**HOW TO COMPLETE THIS TASK:** Look through the records and copy each line with the string "accumulators" in it.

**RECORDS FOR THIS EXERCISE:**
-- ==== Sys2Proof/Laws/PerInstr.lean ====
section
/-! SUPPORT. The statements made once for each command of Syntax.lean. `Framing`: the length of a command's encoding is
what the opcode field of its first word alone says (30_encoding.md rule R71). -/

namespace Sys2Proof.Laws.Framing

/-- The encoding of `i` is one word that does not announce a second, or two words of which the first does (R71). -/
def Statement (i : Instr) : Prop :=
  (∃ w, encode i = [w] ∧ startsTwoWords w = false) ∨ (∃ w0 w1, encode i = [w0, w1] ∧ startsTwoWords w0 = true)

/-- A word whose opcode field is not that of INIT is a command by itself. -/
theorem one_word {i : Instr} {w : Word64} {o : Byte} (he : encode i = [w]) (ho : opcodeField w = o)
    (hn : o.toNat ≠ 0x01) : Statement i := .inl ⟨w, he, startsTwoWords_eq_false (by rw [ho]; exact hn)⟩

theorem init (d : Descriptor) : Statement (.init d) := .inr ⟨_, _, rfl, startsTwoWords_iff.2 (formatI_fields _ _ _ _ _ d.base).1⟩
theorem fill (p : Pixel) : Statement (.fill p) := one_word rfl (formatF_fields 0x02#8 _).1 (by decide)
theorem drawpx (h v : HalfWord) (p : Pixel) : Statement (.drawpx h v p) := one_word rfl (formatP_fields 0x03#8 _ _ _).1 (by decide)
theorem readpx (h v : HalfWord) : Statement (.readpx h v) := one_word rfl (formatP_fields 0x04#8 _ _ _).1 (by decide)
theorem putc (code : Byte) : Statement (.putc code) := one_word rfl (formatC_fields 0x05#8 _).1 (by decide)
theorem godown : Statement .godown := one_word rfl (formatN_fields 0x06#8).1 (by decide)
theorem linestart : Statement .linestart := one_word rfl (formatN_fields 0x07#8).1 (by decide)
theorem newline : Statement .newline := one_word rfl (formatN_fields 0x08#8).1 (by decide)
theorem setpanic : Statement .setpanic := one_word rfl (formatN_fields 0x09#8).1 (by decide)

end Sys2Proof.Laws.Framing
end

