/-- A command that does not scroll: what the command does itself. -/
theorem AtCell.accessedTimes_of_not_scrollsAt (h : AtCell s k r) (hw : i.wellFormed = true)
    (hi : ∀ d, i ≠ .init d) (hs : ¬ scrollsAt i s.params s.desc k r) (e : Machine.exec i s = .next t) :
    AccessedTimes (ownReads i s.desc) (ownWrites i s.params s.desc) s.dev t.dev := by
  have above (hr : r + 1 ≠ gridH s.params s.desc) : r + 1 < gridH s.params s.desc := by have := h.row; omega
  cases i with
  | init d => exact absurd rfl (hi d)
  | fill q =>
    rw [Machine.exec, execFill, ifConfigured_of_true h.configured] at e
    obtain ⟨d, op, done⟩ := onDevice_eq_next.1 e
    cases done
    exact accessedTimes_fillScreen h.descriptor op
  | drawpx x y q =>
    by_cases hv : visible s.desc x.toNat y.toNat
    · cases (exec_drawpx_of_visible h.configured h.descriptor hv q).symm.trans e
      rw [ownWrites, if_pos hv]
      exact ⟨[.write _ _], rfl, rfl, rfl⟩
    · cases (exec_drawpx_of_not_visible h.configured hv q).symm.trans e
      rw [ownWrites, if_neg hv]
      exact .refl _
  | readpx x y =>
    by_cases hv : visible s.desc x.toNat y.toNat
    · cases (exec_readpx_of_visible h.configured h.descriptor hv).symm.trans e
      rw [ownReads, if_pos hv]
      exact ⟨[.read _ _], rfl, rfl, rfl⟩
    · cases (exec_readpx_of_not_visible h.configured hv).symm.trans e
      rw [ownReads, if_neg hv]
      exact .refl _
  | putc c =>
    have hc : printable c := of_decide_eq_true hw
    by_cases hk : k + 1 < gridW s.params s.desc
    · cases (exec_putc_of_column_lt h hc hk).symm.trans e
      exact accessedTimes_glyphDevice h c
    · have hk : k + 1 = gridW s.params s.desc := by have := h.column; omega
      cases (exec_putc_of_lastColumn h hc hk (above fun hr => hs ⟨hk, hr⟩)).symm.trans e
      exact accessedTimes_glyphDevice h c
  | godown => cases (exec_godown_of_row_lt h (above hs)).symm.trans e; exact .refl _
  | linestart => cases (exec_linestart h).symm.trans e; exact .refl _
  | newline => cases (exec_newline_of_row_lt h (above hs)).symm.trans e; exact .refl _
  | setpanic =>
    rw [Machine.exec, execSetpanic, ifConfigured_of_true h.configured] at e
    cases e
    exact .refl _

/-- An accepted INIT writes each visible pixel of its descriptor once. -/
theorem accessedTimes_init {g : Descriptor} (hc : s.configured = false) (hg : descriptorOk g)
    (e : exec (.init g) s = .next t) : AccessedTimes 0 (ownWrites (.init g) s.params s.desc) s.dev t.dev := by
  rw [exec_init_of_ok hg hc] at e
  obtain ⟨d, op, done⟩ := onDevice_eq_next.1 e
  cases done
  exact accessedTimes_fillScreen hg op

/-- Settles O40, by whether the command scrolls; a history with no read is all writes. -/
theorem accessCountsOfEachCommand : Obligations.AccessCountsOfEachCommand := by
  constructor
  · intro s t i k r h hw hi e
    by_cases hs : scrollsAt i s.params s.desc k r
    · obtain ⟨new, htrace, counts⟩ := (h.accessedTimes_of_scrollsAt hw hs e).trace
      exact ⟨new, htrace, fun _ => counts, fun hn => absurd hs hn⟩
    · obtain ⟨new, htrace, counts⟩ := (h.accessedTimes_of_not_scrollsAt hw hi hs e).trace
      exact ⟨new, htrace, fun hn => absurd hn hs, fun _ => counts⟩
  · intro s t g hc hg e
    obtain ⟨new, htrace, hreads, hwrites⟩ := (accessedTimes_init hc hg e).trace
    refine ⟨new, htrace, List.length_eq_zero_iff.1 hreads, ?_⟩
    rw [List.length_eq_length_filter_add fun acc : Access => acc.isWrite, hreads, hwrites, Nat.add_zero]

end Sys2Proof.Machine
end

/-! Words written out from the spec's encodings (30_encoding.md R72 to R79, 95_test_vectors.md section 2.3). -/

section

namespace Sys2Proof

/-- Settles O3: each word's opcode, reserved bits and operand fields are evaluated. -/
theorem wordsOfTheSpecDecodeToTheirCommands : Obligations.WordsOfTheSpecDecodeToTheirCommands := by
  unfold Obligations.WordsOfTheSpecDecodeToTheirCommands
  decide

end Sys2Proof
end
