-- ==== Sys2Proof/Machine/Operands.lean ====
section
/-! DEFINITION. The operand forms and the pure word operations of the commands (30_encoding.md R48,
40_common_semantics.md R57): splitting and joining bytes, zero extension, and the tests on identifiers. -/

namespace Sys2Proof.Machine

/-- `v[15:8]` (R9). -/
def hiByte (v : Word16) : Byte := v.extractLsb' 8 8

/-- `v[7:0]` (R9). -/
def loByte (v : Word16) : Byte := v.extractLsb' 0 8

/-- `{hi, lo}`, 16 bits with `hi` the more significant byte (R9, R35). -/
def joinBytes (hi lo : Byte) : Word16 := hi ++ lo

/-- The bytes of a 16-bit field in the order of the wire: big-endian (R35). -/
def wireBytes (v : Word16) : List Byte := [hiByte v, loByte v]

/-- `valid_id(d)`: `d <= 247`, unsigned (R80). -/
def validId (d : Byte) : Bool := decide (d.toNat ≤ Config.idMax)

/-- SETID's range check `0 <= c <= 247`, on the signed candidate (R111). -/
def validCandidate (c : Int) : Bool := decide (0 ≤ c) && decide (c ≤ (Config.idMax : Int))

/-- `imm16[7:0]` of the candidate's field (R110). -/
def candidateByte (c : Int) : Byte := loByte (BitVec.ofInt 16 c)

/-- The filter's predicate: `(d = own) or (d = BROADCAST_ID)` (R100). -/
def accepts (own d : Byte) : Bool := decide (d = own) || decide (d = Config.broadcastId)

/-- A byte zero-extended to a response value (R57). -/
def byteValue (b : Byte) : Word16 := b.setWidth 16

/-- LEN zero-extended to a response value; 256 is 0x0100 (R57, R91). -/
def lenValue (n : LenWord) : Word16 := n.setWidth 16

/-- A bit zero-extended to a response value (R57). -/
def bitValue (b : Bool) : Word16 := if b then 1#16 else 0#16

end Sys2Proof.Machine
end

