-- ==== Sys2Proof/Machine/Crc.lean ====
section
/-! DEFINITION. The checksum function (41_checksum.md): the bitwise form (R60), the two tables generated
from the polynomial (R61), one table-driven byte step (R62) and the checksum of a byte sequence (R63). -/

namespace Sys2Proof.Machine

/-- One shift step of the bitwise form: right by one, a 0 entering at bit 15, exclusive-or with the
polynomial when bit 0 was 1 (R60). -/
def crcShift (r : Word16) : Word16 :=
  if r.getLsbD 0 then (r >>> 1) ^^^ Config.crcPoly else r >>> 1

/-- `n` shift steps (R60 does eight per byte). -/
def crcShifts : Nat → Word16 → Word16
  | 0, r => r
  | n + 1, r => crcShifts n (crcShift r)

/-- One byte of the bitwise form: the byte into the low 8 bits, then eight shift steps (R60). -/
def crcBitwiseByte (r : Word16) (b : Byte) : Word16 := crcShifts 8 (r ^^^ b.setWidth 16)

/-- The shift register of the bitwise form after a byte sequence (R60). -/
def crcRegister (bytes : List Byte) : Word16 := bytes.foldl crcBitwiseByte Config.crcSeed

/-- `T(i)`: eight shift steps from the index (R61). -/
def crcT (i : Byte) : Word16 := crcShifts 8 (i.setWidth 16)

/-- `TABLE_HI[i] = T(i)[7:0]` (R61). -/
def tableHi (i : Byte) : Byte := loByte (crcT i)

/-- `TABLE_LO[i] = T(i)[15:8]` (R61). -/
def tableLo (i : Byte) : Byte := hiByte (crcT i)

/-- `crc_step(hi, lo, b)`: the new pair of accumulators (R62). -/
def crcStep (hi lo b : Byte) : Byte × Byte :=
  let i := hi ^^^ b
  (lo ^^^ tableHi i, tableLo i)

/-- The accumulators after a byte sequence, from any pair (the loop of R63). -/
def crcAccumulate (acc : Byte × Byte) (bytes : List Byte) : Byte × Byte :=
  bytes.foldl (fun p b => crcStep p.1 p.2 b) acc

/-- `checksum(bytes)` (R63): from the seed, each byte in order, then `{hi, lo}`. -/
def checksum (bytes : List Byte) : Word16 :=
  let p := crcAccumulate (hiByte Config.crcSeed, loByte Config.crcSeed) bytes
  joinBytes p.1 p.2

end Sys2Proof.Machine
end

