-- ==== Sys2Proof/Machine/Checksum.lean ====
section
/-! DEFINITION. The Checksum Engine's commands (41_checksum.md): CRC.BUF, CRC.INIT, CRC.BYTE. -/

namespace Sys2Proof.Machine

/-- CRC.BUF: `ACC` becomes the checksum of `FB[0..LEN-1]`, which is the answer (R65). -/
def execCrcBuf (s : State) : Result :=
  s.unlessHalted <|
    attempt (s.sweep s.len.toNat) fun bytes =>
      let c := checksum bytes
      .next ((s.setAcc c).answer c)

/-- CRC.INIT: seed the accumulators (R66). -/
def execCrcInit (s : State) : Result :=
  s.unlessHalted <| .next ((s.setAcc Config.crcSeed).answer Config.crcSeed)

/-- CRC.BYTE b: one byte step on the accumulators (R67). -/
def execCrcByte (b : Byte) (s : State) : Result :=
  s.unlessHalted <|
    let p := crcStep s.accHi s.accLo b
    let c := joinBytes p.1 p.2
    .next ((s.setAcc c).answer c)

end Sys2Proof.Machine
end

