-- ==== Sys2Proof/Machine/Step.lean ====
section
/-! DEFINITION. One step of the machine (40_common_semantics.md R56): the engine takes what the host
presents next and completes it. -/

namespace Sys2Proof.Machine

/-- One step: next, fault or refusal. -/
def step (s : State) : Host.Outcome State Fault Refusal := acceptNext s

/-- The state with the opcode table's word presented on the command port, ahead of anything else the host
presents: there is no program counter and no program memory to store it in (R22; log 5). -/
def State.withFetchWord (s : State) (nbits w : Nat) : State := s.present ((tableWord nbits w).getD 0#64)

end Sys2Proof.Machine
end

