-- ==== Sys2Proof/Laws/Decode.lean ====
section
/-! SUPPORT. The six fields of a command word and the word are two views of the same 64 bits (R46). -/

namespace Sys2Proof

/-- No field is dropped or moved on the way to the word. -/
@[simp] theorem Fields.ofWord_toWord (f : Fields) : Fields.ofWord f.toWord = f := by
  obtain ⟨op, a, fc, addr, cnt, rsv⟩ := f
  simp only [Fields.ofWord, Fields.toWord, Fields.mk.injEq]
  refine ⟨?_, ?_, ?_, ?_, ?_, ?_⟩ <;>
  · ext i hi
    simp only [BitVec.getElem_extractLsb', BitVec.getLsbD_append]
    (repeat' split) <;> first
      | omega
      | (rw [← BitVec.getLsbD_eq_getElem]; congr 1; omega)

/-- The six fields hold every bit of the word. -/
@[simp] theorem Fields.toWord_ofWord (w : Word64) : (Fields.ofWord w).toWord = w := by
  simp only [Fields.ofWord, Fields.toWord]
  ext i hi
  simp only [← BitVec.getLsbD_eq_getElem, BitVec.getLsbD_append, BitVec.getLsbD_extractLsb']
  (repeat' split) <;>
  · rw [decide_eq_true (by omega), Bool.true_and]
    congr 1
    omega

/-- A word is decoded by its fields. -/
theorem decode_toWord (f : Fields) : decode f.toWord = decodeFields f := by
  rw [decode, Fields.ofWord_toWord]

/-- Decoding an encoded command reads the fields that spell it. -/
theorem decode_encode_fields (i : Instr) : decode (encode i) = decodeFields i.fields :=
  decode_toWord i.fields

end Sys2Proof
end

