-- ==== Sys2Proof/Tests/Slice0.lean ====
section
/-! SUPPORT. Tests with results taken from spec/ (30_encoding.md section 6, 95_test_vectors.md; the vector's
name stands before each), and for every statement with hypotheses a concrete case that meets them. -/

namespace Sys2Proof.Tests

open Sys2Proof Sys2Proof.Machine Sys2Proof.Claims

/-- A machine after reset whose current frame is the given bytes. -/
def holding (bytes : List Byte) : State :=
  { State.reset with fb := Memory.writeBytes [] 0 bytes, len := BitVec.ofNat 9 bytes.length }

/-- A machine after reset with LEN as given, its buffer not written. -/
def withLen (n : Nat) : State := { State.reset with len := BitVec.ofNat 9 n }

/-- A machine after reset with an identifier and a frame. -/
def identified (own : Byte) (bytes : List Byte) : State := { holding bytes with ownId := own, idValid := true }

/-- A halted machine. -/
def halted : State := { State.reset with halt := true }

/-- The outcome is a next state that passes the test. -/
def next (r : Result) (test : State → Bool) : Bool :=
  match r with
  | .next t => test t
  | .fault _ => false
  | .refused _ => false

/-- The outcome is a next state with this response. -/
def gives (r : Result) (status : Status) (value : Word16) (flush : Bool) : Bool :=
  next r fun t => t.rsp = some ⟨status, value, flush⟩

/-! ### WellFormed: the one check, and what it refuses -/

theorem test_setid_below_field_refused : (Instr.setid (-32769)).wellFormed = false := by decide

theorem test_setid_above_field_refused : (Instr.setid 32768).wellFormed = false := by decide

theorem test_setid_bounds_accepted :
    (Instr.setid (-32768)).wellFormed = true ∧ (Instr.setid 32767).wellFormed = true := by decide

/-! ### Decoding: every constructor by a word written out from the spec's encoding of it -/

theorem test_decode_crcBuf : decode 0x1000000000000000#64 = .command .crcBuf := by decide
theorem test_decode_crcInit : decode 0x1100000000000000#64 = .command .crcInit := by decide
theorem test_decode_crcByte : decode 0x12FF000000000000#64 = .command (.crcByte 0xFF) := by decide
theorem test_decode_bldReq : decode 0x2001060001000300#64 = .command (.bldReq 1 6 0x0001 0x0003) := by decide
theorem test_decode_bldRsp : decode 0x21F7100000000000#64 = .command (.bldRsp 247 0x10) := by decide
theorem test_decode_push : decode 0x2241000000000000#64 = .command (.push 0x41) := by decide
theorem test_decode_appcrc : decode 0x2300000000000000#64 = .command .appcrc := by decide
theorem test_decode_clr : decode 0x2400000000000000#64 = .command .clr := by decide
theorem test_decode_chk : decode 0x3000000000000000#64 = .command .chk := by decide
theorem test_decode_flt : decode 0x40F8000000000000#64 = .command (.flt 248) := by decide
theorem test_decode_fltFb : decode 0x4100000000000000#64 = .command .fltFb := by decide
theorem test_decode_setid : decode 0x500000FF08000000#64 = .command (.setid (-248)) := by decide
theorem test_decode_setcfg : decode 0x5101000000000000#64 = .command (.setcfg true) := by decide

/-- VF3, VF4, VF5, VF6. -/
theorem test_unassigned_opcodes :
    ([0x1300000000000000#64, 0x2500000000000000#64, 0x4200000000000000#64, 0x5200000000000000#64].map decode).all
      (· = .illegal .unassignedOpcode) = true := by decide

/-- VF7 to VF13. -/
theorem test_reserved_fields :
    ([0x3000000000000001#64, 0x2300000000000100#64, 0x5102000000000000#64, 0x5001000005000000#64,
      0x4100010000000000#64, 0x1201010000000000#64, 0x20FA000000000001#64].map decode).all
      (· = .illegal .reservedField) = true := by decide

/-- VF13 on the machine: ILLEGAL comes before ASSERT, and HALT stays 0. -/
theorem test_illegal_before_assert :
    next (acceptWord 0x20FA000000000001#64 State.reset) (fun t =>
      t.rsp = some ⟨.illegal, 0, false⟩ && !t.halt) = true := by decide

/-- VB22: a halted machine answers HALTED to a legal word, and to an illegal one. -/
theorem test_halted :
    gives (acceptWord 0x2400000000000000#64 halted) .halted 0 false = true ∧
    gives (acceptWord 0#64 halted) .halted 0 false = true := by decide

/-! ### One command each -/

/-- V10. -/
theorem test_checksum_123456789 :
    checksum [0x31, 0x32, 0x33, 0x34, 0x35, 0x36, 0x37, 0x38, 0x39] = 0x374B#16 := by decide +kernel

/-- VA2. -/
theorem test_crcBuf :
    next (exec .crcBuf (holding [0x02, 0x07])) (fun t =>
      t.rsp = some ⟨.ok, 0x4112, false⟩ && t.accHi = 0x41#8 && t.accLo = 0x12#8 && t.len = 2) = true := by
  decide +kernel

/-- VA1. -/
theorem test_crcBuf_empty : gives (exec .crcBuf State.reset) .ok 0xFFFF false = true := by decide

/-- VA3. -/
theorem test_crcInit :
    next (exec .crcInit { State.reset with accHi := 0x41, accLo := 0x12 }) (fun t =>
      t.rsp = some ⟨.ok, 0xFFFF, false⟩ && t.accHi = 0xFF#8 && t.accLo = 0xFF#8) = true := by decide
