-- ==== Sys2Proof/Machine/Heap.lean ====
section
/-! DEFINITION. The priority structure: an array binary min-heap (`42_huffman_tree_builder.md` R181 to R183). -/

namespace Sys2Proof.Machine

/-- The key order: by weight, then by id (`42_huffman_tree_builder.md` R181). -/
def HeapKey.lt (a b : HeapKey) : Bool :=
  decide (a.weight < b.weight) || (a.weight == b.weight && decide (a.id < b.id))

/-- `HEAP[i] < HEAP[j]`; false when a slot is not in use. -/
def heapLess (h : List HeapKey) (i j : Nat) : Bool :=
  match h[i]?, h[j]? with
  | some a, some b => a.lt b
  | _, _ => false

/-- `swap HEAP[i] and HEAP[j]`. -/
def heapSwap (h : List HeapKey) (i j : Nat) : List HeapKey :=
  match h[i]?, h[j]? with
  | some a, some b => (h.set i b).set j a
  | _, _ => h

/-- The loop of `heap_push` (`42_huffman_tree_builder.md` R182); each turn at least halves i, so i turns are
enough. -/
def siftUp : Nat → List HeapKey → Nat → List HeapKey
  | 0, h, _ => h
  | fuel + 1, h, i =>
    if i = 0 then h
    else if heapLess h i ((i - 1) / 2) then siftUp fuel (heapSwap h i ((i - 1) / 2)) ((i - 1) / 2)
    else h

/-- `heap_push(k)` (`42_huffman_tree_builder.md` R182). -/
def heapPush (h : List HeapKey) (k : HeapKey) : List HeapKey := siftUp h.length (h ++ [k]) h.length

/-- The index of the least of slot i and its children, the left child looked at first
(`42_huffman_tree_builder.md` R183). -/
def leastChild (h : List HeapKey) (i : Nat) : Nat :=
  let m := if heapLess h (2 * i + 1) i then 2 * i + 1 else i
  if heapLess h (2 * i + 2) m then 2 * i + 2 else m

/-- The loop of `heap_pop` (`42_huffman_tree_builder.md` R183); each turn moves to a child, so as many turns as
there are slots are enough. -/
def siftDown : Nat → List HeapKey → Nat → List HeapKey
  | 0, h, _ => h
  | fuel + 1, h, i =>
    if leastChild h i = i then h else siftDown fuel (heapSwap h i (leastChild h i)) (leastChild h i)

/-- `heap_pop()` (`42_huffman_tree_builder.md` R183): the key of slot 0 and the heap without it; none when the heap
is empty, where the rule never calls it. -/
def heapPop : List HeapKey → Option (HeapKey × List HeapKey)
  | [] => none
  | r :: tail =>
    match tail.getLast? with
    | none => some (r, [])
    | some last => some (r, siftDown tail.length (last :: tail.dropLast) 0)

end Sys2Proof.Machine
end

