/-! `State.afterReset` -/

@[simp] theorem afterReset_cfg : (s.afterReset).cfg = s.cfg := rfl
@[simp] theorem afterReset_faulted : (s.afterReset).faulted = State.reset.faulted := rfl
@[simp] theorem afterReset_errcode : (s.afterReset).errcode = State.reset.errcode := rfl
@[simp] theorem afterReset_errinfo : (s.afterReset).errinfo = State.reset.errinfo := rfl
@[simp] theorem afterReset_cmdcnt : (s.afterReset).cmdcnt = State.reset.cmdcnt := rfl
@[simp] theorem afterReset_ibuf : (s.afterReset).ibuf = State.reset.ibuf := rfl
@[simp] theorem afterReset_ilen : (s.afterReset).ilen = State.reset.ilen := rfl
@[simp] theorem afterReset_obuf : (s.afterReset).obuf = State.reset.obuf := rfl
@[simp] theorem afterReset_bits : (s.afterReset).bits = State.reset.bits := rfl
@[simp] theorem afterReset_cbuf : (s.afterReset).cbuf = State.reset.cbuf := rfl
@[simp] theorem afterReset_clen : (s.afterReset).clen = State.reset.clen := rfl
@[simp] theorem afterReset_nleaf : (s.afterReset).nleaf = State.reset.nleaf := rfl
@[simp] theorem afterReset_nodes : (s.afterReset).nodes = State.reset.nodes := rfl
@[simp] theorem afterReset_heap : (s.afterReset).heap = State.reset.heap := rfl
@[simp] theorem afterReset_phase : (s.afterReset).phase = State.reset.phase := rfl
@[simp] theorem afterReset_root : (s.afterReset).root = State.reset.root := rfl
@[simp] theorem afterReset_total : (s.afterReset).total = State.reset.total := rfl
@[simp] theorem afterReset_totbits : (s.afterReset).totbits = State.reset.totbits := rfl
@[simp] theorem afterReset_fwWidth : (s.afterReset).fwWidth = State.reset.fwWidth := rfl
@[simp] theorem afterReset_cb : (s.afterReset).cb = State.reset.cb := rfl
@[simp] theorem afterReset_cbSrc : (s.afterReset).cbSrc = State.reset.cbSrc := rfl
@[simp] theorem afterReset_lzwCap : (s.afterReset).lzwCap = State.reset.lzwCap := rfl
@[simp] theorem afterReset_edict : (s.afterReset).edict = State.reset.edict := rfl
@[simp] theorem afterReset_ew : (s.afterReset).ew = State.reset.ew := rfl
@[simp] theorem afterReset_eActive : (s.afterReset).eActive = State.reset.eActive := rfl
@[simp] theorem afterReset_ddict : (s.afterReset).ddict = State.reset.ddict := rfl
@[simp] theorem afterReset_dprev : (s.afterReset).dprev = State.reset.dprev := rfl
@[simp] theorem afterReset_dActive : (s.afterReset).dActive = State.reset.dActive := rfl
@[simp] theorem afterReset_epoch : (s.afterReset).epoch = s.epoch + 1 := rfl
@[simp] theorem afterReset_inputs : (s.afterReset).inputs = s.inputs := rfl
@[simp] theorem afterReset_rsp : (s.afterReset).rsp = State.reset.rsp := rfl
@[simp] theorem afterReset_responses : (s.afterReset).responses = s.responses := rfl
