/-- BSS.DEC of an encoding gives the bytes back. -/
theorem exec_bssDec_encodeBytes {s : State} (hf : s.faulted = false) (hfree : PrefixFree s.cb)
    (hlens : CodeLengthsOk s.cb) {input : List Byte} (hvalid : ∀ c ∈ input, (cbEntry s.cb c).valid = true)
    (hbits : s.bits = encodeBytes s.cb input) (hroom : input.length ≤ s.cfg.obufBytes) :
    exec .bssDec s = .next ({ s with obuf := input }.answer 0 (word32 input.length)) := by
  have hcut := encodeBytes_cutAtMatches hfree hlens hvalid
  have hlen : (codedBytes s.cb input).length = input.length := List.length_map _
  rw [exec_bssDec_of_cut hf (hbits ▸ hcut)]
  simp [cutEnd, hlen, hroom.not_gt, storeDecoded, codedBytes_symbols]

/-- The three commands of the round trip, with the state they leave. -/
theorem succeedAll_clr_enc_dec {s : State} (hf : s.faulted = false) (hfree : PrefixFree s.cb)
    (hlens : CodeLengthsOk s.cb) (hvalid : ∀ c ∈ s.inputBytes, (cbEntry s.cb c).valid = true)
    (hfits : (encodeBytes s.cb s.inputBytes).length ≤ s.cfg.bitcap) (hroom : s.ilen.toNat ≤ s.cfg.obufBytes) :
    succeedAll [.bssClr, .bssEnc, .bssDec] s =
      some ({ s with bits := encodeBytes s.cb s.inputBytes, obuf := s.inputBytes,
                     cmdcnt := s.cmdcnt + 1 + 1 }.answer 0 s.ilen) := by
  have hdata : word32 s.inputBytes.length = s.ilen := by simp [word32]
  calc succeedAll [.bssClr, .bssEnc, .bssDec] s
      = succeedAll [.bssEnc, .bssDec] ({ s with bits := [] }.answer 0 0) :=
        succeedAll_cons (exec_bssClr hf) (answer_err _ _ _)
    _ = succeedAll [.bssDec] ({ s with bits := encodeBytes s.cb s.inputBytes, cmdcnt := s.cmdcnt + 1 }.answer 0
          (word32 (encodeBytes s.cb s.inputBytes).length)) :=
        succeedAll_cons (exec_bssEnc_of_empty (s := { s with bits := [] }.answer 0 0) hf rfl hfits) (answer_err _ _ _)
    _ = some ({ s with bits := encodeBytes s.cb s.inputBytes, obuf := s.inputBytes,
                       cmdcnt := s.cmdcnt + 1 + 1 }.answer 0 (word32 s.inputBytes.length)) :=
        succeedAll_cons (exec_bssDec_encodeBytes
          (s := { s with bits := encodeBytes s.cb s.inputBytes, cmdcnt := s.cmdcnt + 1 }.answer 0 _)
          hf hfree hlens hvalid rfl (by rwa [inputBytes_length])) (answer_err _ _ _)
    _ = _ := by rw [hdata]

/-- Settles O28: the cut of the encoding is the input's codes. -/
theorem variableLengthRoundTrip : Obligations.VariableLengthRoundTrip := by
  intro s hf hlens hfree hvalid hfits hroom
  refine ⟨_, succeedAll_clr_enc_dec hf hfree hlens hvalid hfits hroom, ?_, inputBytes_length s, ?_⟩
  · simp [State.answer, BitVec.add_assoc]
  · exact answer_data s 0 s.ilen

end Sys2Proof.Machine
end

**FINISHED TASK:**
/-- `crc_step(hi, lo, b)`: the new pair of accumulators (R62). -/
/-- The accumulators after a byte sequence, from any pair (the loop of R63). -/
/-- CRC.INIT: seed the accumulators (R66). -/
/-- CRC.BYTE b: one byte step on the accumulators (R67). -/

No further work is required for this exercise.